With the exception of the newest rendering interfaces, all modern rendering APIs effectively require developers to send render commands to the graphics card on a single thread. There’s not much we can do to affect this. “Multicore rendering” therefore involves mostly the first step, but with respect to the limitation of the second step.

When you’re dealing with any project the size of Rift’s multicore rendering system, you have to split up the job into manageable chunks. This feature took over a year to complete and so there was a lot of complex scheduling to split it into manageable chunks.

First, we had to deal with global state. What does this mean? Every time a graphics card renders something, it needs a destination, known as a “render target”. The screen is the most obvious destination, but we frequently render to textures, for use in later render steps. (In fact, if you’re using the high-quality renderer, virtually all of our rendering is done to intermediate textures!) Our rendering system assumed that the graphics system would have exactly one render target at a time. This is a perfectly reasonable assumption with a single-threaded renderer, but has to be fixed for multicore, where you might have five threads all generating commands for different render targets. That information was in our core rendering module, “Renderer”, which represented the device itself, handled resource allocation, and provided information about the device’s capabilities. We created a new module, “Context”, intended to represent the rendering state of a single thread (including the render target and many other similar chunks of rendering state), then moved thousands of lines of code from Renderer into our new Context. Our rendering system was still single-threaded, so we still had exactly one Context, but it was a necessary organizational step.

An important concept in programming is “abstraction.” Take something like DirectX. It’s designed to give developers extensive control over graphics hardware, and it succeeds, but many of the features it provides are difficult to harness directly. When a programmer sees something like this they often build a system on top of it that is easier to use and less bug-prone. Unfortunately this always introduces limitations, and so high-performance areas are sometimes built “to the metal,” avoiding the abstractions and interacting directly with DirectX for the sake of sheer speed. Since all our multithreading work took place in our abstraction layer, these “fast” areas were, ironically, now standing in the way of performance.

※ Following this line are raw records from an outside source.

/-- Settles O36: the completion with another record is the same effect with that record kept, or the same fault raised,
which an earlier fault keeps from being recorded. -/
theorem faultRecordDoesNotChangeACommand : Obligations.FaultRecordDoesNotChangeACommand := by
  intro next s t f e w h
  obtain ⟨t', u, rfl, hu, rfl | ⟨c, cmd, rfl, rfl⟩⟩ := completeCommand_withRecord h f e w
  · exact ⟨_, hu, rfl, rfl, rfl, rfl, rfl, .inl rfl, fun _ => ⟨rfl, rfl⟩⟩
  · have hraise := raisesOnly_raiseFault c cmd (s.withRecord f e w)
    refine ⟨_, hu, ?regs, ?flags, ?slen, ?cbuf, ?faultLog, .inr (raiseFault_fault c cmd _),
      fun hf => (hraise.later hf).2⟩
    case regs => simp only [retire_regs, raiseFault_regs, withRecord_regs]
    case flags => simp only [retire_flags, raiseFault_flags, withRecord_flags]
    case slen => simp only [retire_slen, raiseFault_slen, withRecord_slen]
    case cbuf => simp only [retire_cbuf, raiseFault_cbuf, withRecord_cbuf]
    case faultLog => simp only [retire_faultLog, raiseFault_faultLog, withRecord_faultLog]

/-! The fault log only grows (R220). -/

theorem exec_faultLog_suffix {i : Instr} {s t : State} (h : exec i s = .next t) : s.faultLog <:+ t.faultLog := by
  obtain ⟨rd, v, rfl⟩ | ⟨rd, rd2, q, r, rfl⟩ | ⟨f, rfl⟩ | ⟨text, rfl⟩ | ⟨c, w, rfl⟩ := exec_next h
  · exact List.suffix_refl _
  · exact List.suffix_refl _
  · exact List.suffix_refl _
  · rw [placeText_faultLog]
  · rw [raiseFault_faultLog]
    exact List.suffix_cons _ _

theorem completeCommand_faultLog_suffix {w : CmdWord} {s t : State} (h : completeCommand w s = .next t) :
    s.faultLog <:+ t.faultLog := by
  obtain ⟨_, _, rfl⟩ | ⟨i, u, _, hexec, rfl⟩ := completeCommand_next h
  · rw [retire_faultLog, raiseFault_faultLog]
    exact List.suffix_cons _ _
  · rw [retire_faultLog]
    exact exec_faultLog_suffix hexec

/-- Not even the host's write-1-to-clear of `STATUS` touches the log. -/
@[simp] theorem writeLocation_faultLog (s : State) (width : Nat) (d : BitVec 64) (l : Location) :
    (writeLocation s width d l).faultLog = s.faultLog := by
  cases l with
  | status =>
    rw [writeLocation]
    split <;> rfl
  | chars k => exact memWrite_faultLog s k width d.toNat
  | cmd | flags | slen | fcmd | limbLo | limbHi => rfl

theorem performAccess_faultLog {a : Access} {s t : State} (h : performAccess a s = .next t) :
    t.faultLog = s.faultLog := by
  obtain ⟨_, _, _, _, _, rfl⟩ | ⟨_, _, _, _, _, _, rfl⟩ := performAccess_next h
  · rw [respond_faultLog]
  · rw [respond_faultLog, writeLocation_faultLog]

theorem step_faultLog_suffix {s t : State} (h : step s = .next t) : s.faultLog <:+ t.faultLog := by
  obtain ⟨keep, rest, _, rfl⟩ | ⟨a, held, rest, _, haccess⟩ | ⟨a, late, rest, w, _, _, _, rfl⟩ |
    ⟨w, rest, _, hcomplete⟩ | ⟨rest, _, _, rfl⟩ := step_cases h
  · rw [resetInput_faultLog]
  · rw [performAccess_faultLog haccess]
  · exact List.suffix_refl _
  · exact completeCommand_faultLog_suffix (s := { s with inputs := rest }) hcomplete
  · exact List.suffix_refl _

/-- Settles O37: every step leaves the log or adds to it, and the completion of a faulting command adds its fault. -/
theorem faultLogIsNeverCleared : Obligations.FaultLogIsNeverCleared := by
  refine fun s t h => ⟨step_faultLog_suffix h, fun w c code rest hp hturn hcase => ?_⟩
  obtain rfl := Host.Outcome.next.inj (h.symm.trans (step_of_faultCase hp hturn hcase))
  rw [retire_faultLog, raiseFault_faultLog]

end Sys2Proof.Machine
end

section
/-! PROOFS. Decoder and encoder are inverse to each other (30_encoding.md R71 to R79), and the decoder reads a command from
the words that select a row of the opcode table. -/

namespace Sys2Proof.Machine

open Claims

/-- Settles O4: the encoding of a well-formed command passes the three checks of the decoder. -/
theorem decodeOfEncodeIsTheCommand : Obligations.DecodeOfEncodeIsTheCommand := fun _ => decode_encode

theorem wellFormed_of_decode {w : CmdWord} {i : Instr} (h : decode w = .ok i) : i.wellFormed = true := by
  obtain ⟨_, _, hwf⟩ := decode_eq_ok_iff.mp h
  exact hwf

/-- Settles O5: the fields that the decoder reads make up the whole word, and its last check is well-formedness. -/
theorem encodeOfDecodeIsTheWord : Obligations.EncodeOfDecodeIsTheWord := fun _ _ h =>
  ⟨encode_of_decode h, wellFormed_of_decode h⟩

/-- Settles O3: the decoder, run on the eleven words. -/
theorem wordsOfTheSpecDecode : Obligations.WordsOfTheSpecDecode := by
  unfold Obligations.WordsOfTheSpecDecode
  decide

/-! The opcode table: a row's mask covers the opcode and the "must be zero" bits of the row's format. -/

/-- The row of the opcode table that R74's opcode and R76's mask make. -/
def rowOfFormat (p : Nat × Format) : TableRow := ⟨p.1, BitVec.ofNat 32 p.1, 0xFF ||| mustBeZeroMask p.2⟩

theorem opcodeTable_eq_rows : opcodeTable = opcodeFormats.map rowOfFormat := by decide

theorem opcode_lt_of_mem {p : Nat × Format} (h : p ∈ opcodeFormats) : p.1 < 256 := by
  revert p
  decide

theorem mustBeZeroMask_and_opcode (f : Format) : mustBeZeroMask f &&& 0xFF = 0 := by
  cases f <;> decide

theorem and_opcode_mask_toNat (w : CmdWord) : (w &&& 0xFF).toNat = w.toNat % 256 :=
  (BitVec.toNat_and w 0xFF).trans (Nat.and_two_pow_sub_one_eq_mod w.toNat 8)

/-- Two masks `o` and `m` that do not overlap check their bits one by one, where `o` holds all bits of the pattern. -/
theorem and_or_eq_iff {w o m c : CmdWord} (hm : m &&& o = 0#32) (hc : c &&& o = c) :
    w &&& (o ||| m) = c ↔ w &&& o = c ∧ w &&& m = 0#32 := by
  have hsplit : w &&& (o ||| m) = w &&& o ||| w &&& m := BitVec.and_or_distrib_left
  constructor
  · intro h
    have hopc : w &&& o = c :=
      calc w &&& o = (w &&& (o ||| m)) &&& o := by
            rw [hsplit, BitVec.and_or_distrib_right, BitVec.and_assoc, BitVec.and_assoc, hm, BitVec.and_self,
              BitVec.and_zero, BitVec.or_zero]
        _ = c := by rw [h, hc]
    have hzero : w &&& m = 0#32 :=
      calc w &&& m = m &&& (w &&& (o ||| m)) := by
            rw [hsplit, BitVec.and_or_distrib_left, BitVec.and_comm w o, ← BitVec.and_assoc, hm, BitVec.zero_and,
              BitVec.zero_or, BitVec.and_comm w m, ← BitVec.and_assoc, BitVec.and_self]
        _ = 0#32 := by rw [h, ← hc, BitVec.and_comm c o, ← BitVec.and_assoc, hm, BitVec.zero_and]
    exact ⟨hopc, hzero⟩
  · rintro ⟨hopc, hzero⟩
    rw [hsplit, hopc, hzero, BitVec.or_zero]

/-- A word selects the row of an opcode exactly if it has that opcode and 0 in the bits that must be zero. -/
theorem rowOfFormat_selects_iff {p : Nat × Format} (hp : p ∈ opcodeFormats) (w : CmdWord) :
    (rowOfFormat p).selects w = true ↔ fieldOPC w = p.1 ∧ mustBeZeroHolds p.2 w = true := by
  have hlt := opcode_lt_of_mem hp
  have hopc : BitVec.ofNat 32 p.1 &&& 0xFF = BitVec.ofNat 32 p.1 := by
    apply BitVec.eq_of_toNat_eq
    rw [and_opcode_mask_toNat, BitVec.toNat_ofNat]
    omega
  rw [TableRow.selects, beq_iff_eq, rowOfFormat, and_or_eq_iff (mustBeZeroMask_and_opcode p.2) hopc,
    mustBeZeroHolds_iff_mask, fieldOPC_eq_mod, ← and_opcode_mask_toNat, ← BitVec.toNat_inj, BitVec.toNat_ofNat,
    Nat.mod_eq_of_lt (by omega)]
  rfl

/-- The row of the table that a word of a command selects. -/
theorem selects_of_decode {w : CmdWord} {i : Instr} (h : decode w = .ok i) :
    (rowOfFormat (i.opcode, i.format)).selects w = true := by
  obtain ⟨hrow, hzero, _⟩ := decode_eq_ok_iff.mp h
  exact (rowOfFormat_selects_iff (opcode_format_mem i) w).mpr ⟨(opcode_of_selectRow hrow).symm, hzero⟩

theorem mem_opcodeTable_iff (r : TableRow) : r ∈ opcodeTable ↔ ∃ p ∈ opcodeFormats, rowOfFormat p = r := by
  rw [opcodeTable_eq_rows, List.mem_map]

/-- A row that a word selects is the row of the command that the decoder selects. -/
theorem selectRow_of_selects {p : Nat × Format} (hp : p ∈ opcodeFormats) {w : CmdWord}
    (h : (rowOfFormat p).selects w = true) :
    ∃ i, selectRow (fieldOPC w) w = some i ∧ mustBeZeroHolds i.format w = true ∧ (i.opcode, i.format) = p := by
  obtain ⟨hopc, hzero⟩ := (rowOfFormat_selects_iff hp w).mp h
  obtain ⟨i, hrow, hformat⟩ := selectRow_of_mem_opcodeFormats hp w
  exact ⟨i, hopc ▸ hrow, hformat ▸ hzero, Prod.ext (opcode_of_selectRow hrow) hformat⟩

/-- Settles O6: the rows of the table are those of the decoder, and a word that selects a row passes the decoder's other
checks unless it is a `DIVMOD` with one destination twice. -/
theorem decoderAgreesWithTheOpcodeTable : Obligations.DecoderAgreesWithTheOpcodeTable := by
  intro w
  refine ⟨⟨fun ⟨i, hi⟩ => ?row, fun ⟨r, hr, hsel, hdistinct⟩ => ?decodes⟩, fun i hi => ?only⟩
  case row =>
    have hrow := (decode_eq_ok_iff.mp hi).1
    refine ⟨_, (mem_opcodeTable_iff _).mpr ⟨_, opcode_format_mem i, rfl⟩, selects_of_decode hi, ?_⟩
    have hwf := (wellFormed_iff_of_selectRow hrow).mp (wellFormed_of_decode hi)
    rwa [← opcode_of_selectRow hrow] at hwf
  case decodes =>
    obtain ⟨p, hp, rfl⟩ := (mem_opcodeTable_iff r).mp hr
    obtain ⟨i, hrow, hzero, rfl⟩ := selectRow_of_selects hp hsel
    rw [rowOfFormat, opcode_of_selectRow hrow] at hdistinct
    exact ⟨i, decode_eq_ok_iff.mpr ⟨hrow, hzero, (wellFormed_iff_of_selectRow hrow).mpr hdistinct⟩⟩
  case only =>
    refine ⟨_, (mem_opcodeTable_iff _).mpr ⟨_, opcode_format_mem i, rfl⟩, rfl, selects_of_decode hi, fun r hr hsel => ?_⟩
    obtain ⟨p, hp, rfl⟩ := (mem_opcodeTable_iff r).mp hr
    obtain ⟨j, hrow, _, rfl⟩ := selectRow_of_selects hp hsel
    rw [Option.some.inj (hrow.symm.trans (decode_eq_ok_iff.mp hi).1)]

end Sys2Proof.Machine
end

section
/-! PROOFS. What a command can do, with the cases in which it does it (30_encoding.md R82, 60_exceptions.md): the frame of
every command, the listed faults, and that no command stops the machine. -/

namespace Sys2Proof.Machine

open Claims

/-! The effects of the commands. -/

/-- What command `i` can make of the state `s`. A register is written without a fault, at the command's destinations;
`FLAGS` by the comparator; a text that fits `CBUF` by `STRENC`; and a fault touches its record and the log alone. -/
inductive Effect (i : Instr) (s : State) : State → Prop
  | register {rd : Reg} (v : Value) (hdest : destinations i = [rd]) (hok : ¬ CommandFaults i s) :
      Effect i s (s.writeReg rd v)
  | registers {rd rd2 : Reg} (q r : Value) (hdest : destinations i = [rd, rd2]) (hok : ¬ CommandFaults i s) :
      Effect i s ((s.writeReg rd q).writeReg rd2 r)
  | order (a b : Value) (hflags : writesFlags i) (hok : ¬ CommandFaults i s) :
      Effect i s { s with flags := cmpFlags a b s.flags }
  | zeroTest (a : Value) (hflags : writesFlags i) (hok : ¬ CommandFaults i s) :
      Effect i s { s with flags := tstFlags a s.flags }
  | text {t : List Byte} (hfits : t.length ≤ 255) (htext : writesText i) (hok : ¬ CommandFaults i s) :
      Effect i s (placeText t s)
  | fault (c : Cause) (w : CmdWord) (hfaults : CommandFaults i s) : Effect i s (raiseFault c w s)

theorem commandFaults_divu_iff (rd rs1 rs2 : Reg) (s : State) :
    CommandFaults (.divu rd rs1 rs2) s ↔ (s.readReg rs2).toNat = 0 := by
  simp [CommandFaults]

theorem commandFaults_remu_iff (rd rs1 rs2 : Reg) (s : State) :
    CommandFaults (.remu rd rs1 rs2) s ↔ (s.readReg rs2).toNat = 0 := by
  simp [CommandFaults]

theorem commandFaults_divmod_iff (rd rd2 rs1 rs2 : Reg) (s : State) :
    CommandFaults (.divmod rd rd2 rs1 rs2) s ↔ (s.readReg rs2).toNat = 0 ∨ rd = rd2 := by
  simp [CommandFaults, eq_comm (a := rd)]

theorem commandFaults_strenc_iff (rs1 : Reg) (base m : BitVec 8) (s : State) :
    CommandFaults (.strenc rs1 base m) s ↔ ¬ (2 ≤ base.toNat ∧ base.toNat ≤ 16) := by
  simp only [CommandFaults, reduceCtorEq, false_or, false_and, exists_false, Instr.strenc.injEq]
  grind

theorem exec_divmod_same (rd rs1 rs2 : Reg) (s : State) :
    exec (.divmod rd rd rs1 rs2) s = .next (raiseFault .illegalCommand (encode (.divmod rd rd rs1 rs2)) s) :=
  if_pos rfl

/-! Division by a nonzero divisor (43_divide.md R151 to R154). -/

theorem exec_divu_of_ne_zero {rs2 : Reg} {s : State} (hnz : (s.readReg rs2).toNat ≠ 0) (rd rs1 : Reg) :
    exec (.divu rd rs1 rs2) s =
      .next (s.writeReg rd (Value.ofNat ((s.readReg rs1).toNat / (s.readReg rs2).toNat))) := by
  rw [exec, execDivu, divCore_eq hnz]

theorem exec_remu_of_ne_zero {rs2 : Reg} {s : State} (hnz : (s.readReg rs2).toNat ≠ 0) (rd rs1 : Reg) :
    exec (.remu rd rs1 rs2) s =
      .next (s.writeReg rd (Value.ofNat ((s.readReg rs1).toNat % (s.readReg rs2).toNat))) := by
  rw [exec, execRemu, divCore_eq hnz]

theorem exec_divmod_of_ne_zero {rd rd2 rs2 : Reg} {s : State} (hne : rd ≠ rd2) (hnz : (s.readReg rs2).toNat ≠ 0)
    (rs1 : Reg) :
    exec (.divmod rd rd2 rs1 rs2) s =
      .next ((s.writeReg rd (Value.ofNat ((s.readReg rs1).toNat / (s.readReg rs2).toNat))).writeReg rd2
        (Value.ofNat ((s.readReg rs1).toNat % (s.readReg rs2).toNat))) := by
  rw [exec, execDivmod, if_neg hne, divCore_eq hnz]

Some areas could be easily changed, some had to be rewritten almost entirely; Rift’s lighting code is new as of several months ago, and for weeks before that, I was running around the world flipping between the new and old system just to be absolutely certain the new system worked exactly like the old.

Finally, we could extract that third rendering step, “send the render commands to the graphics card,” from the other steps. As long as we were sending render commands directly to the graphics hardware we would never be able to multithread the rest of our rendering pipeline. We essentially inserted our own layer in between the rendering subsystem and DirectX; instead of sending commands to DirectX, it would store the commands in a carefully-coded memory-dense buffer so we could stream those commands out as quickly as possible later. This took a lot of work to get right. The process ended up being rolled into the above-mentioned “Context” module; we split it into ImmediateContext, which sent commands straight to DirectX, and BufferedContext, which stored up commands for future dispatching in a rapid burst.

At this point we could change the entire renderer into “buffered” mode – processing everything in a single thread, storing all the commands in a temporary buffer, and then sending them in a batch. This was much slower than our original single-threaded mode but useful for debugging the buffering system in isolation; we’ve preserved that option in our debug builds all the way up to today.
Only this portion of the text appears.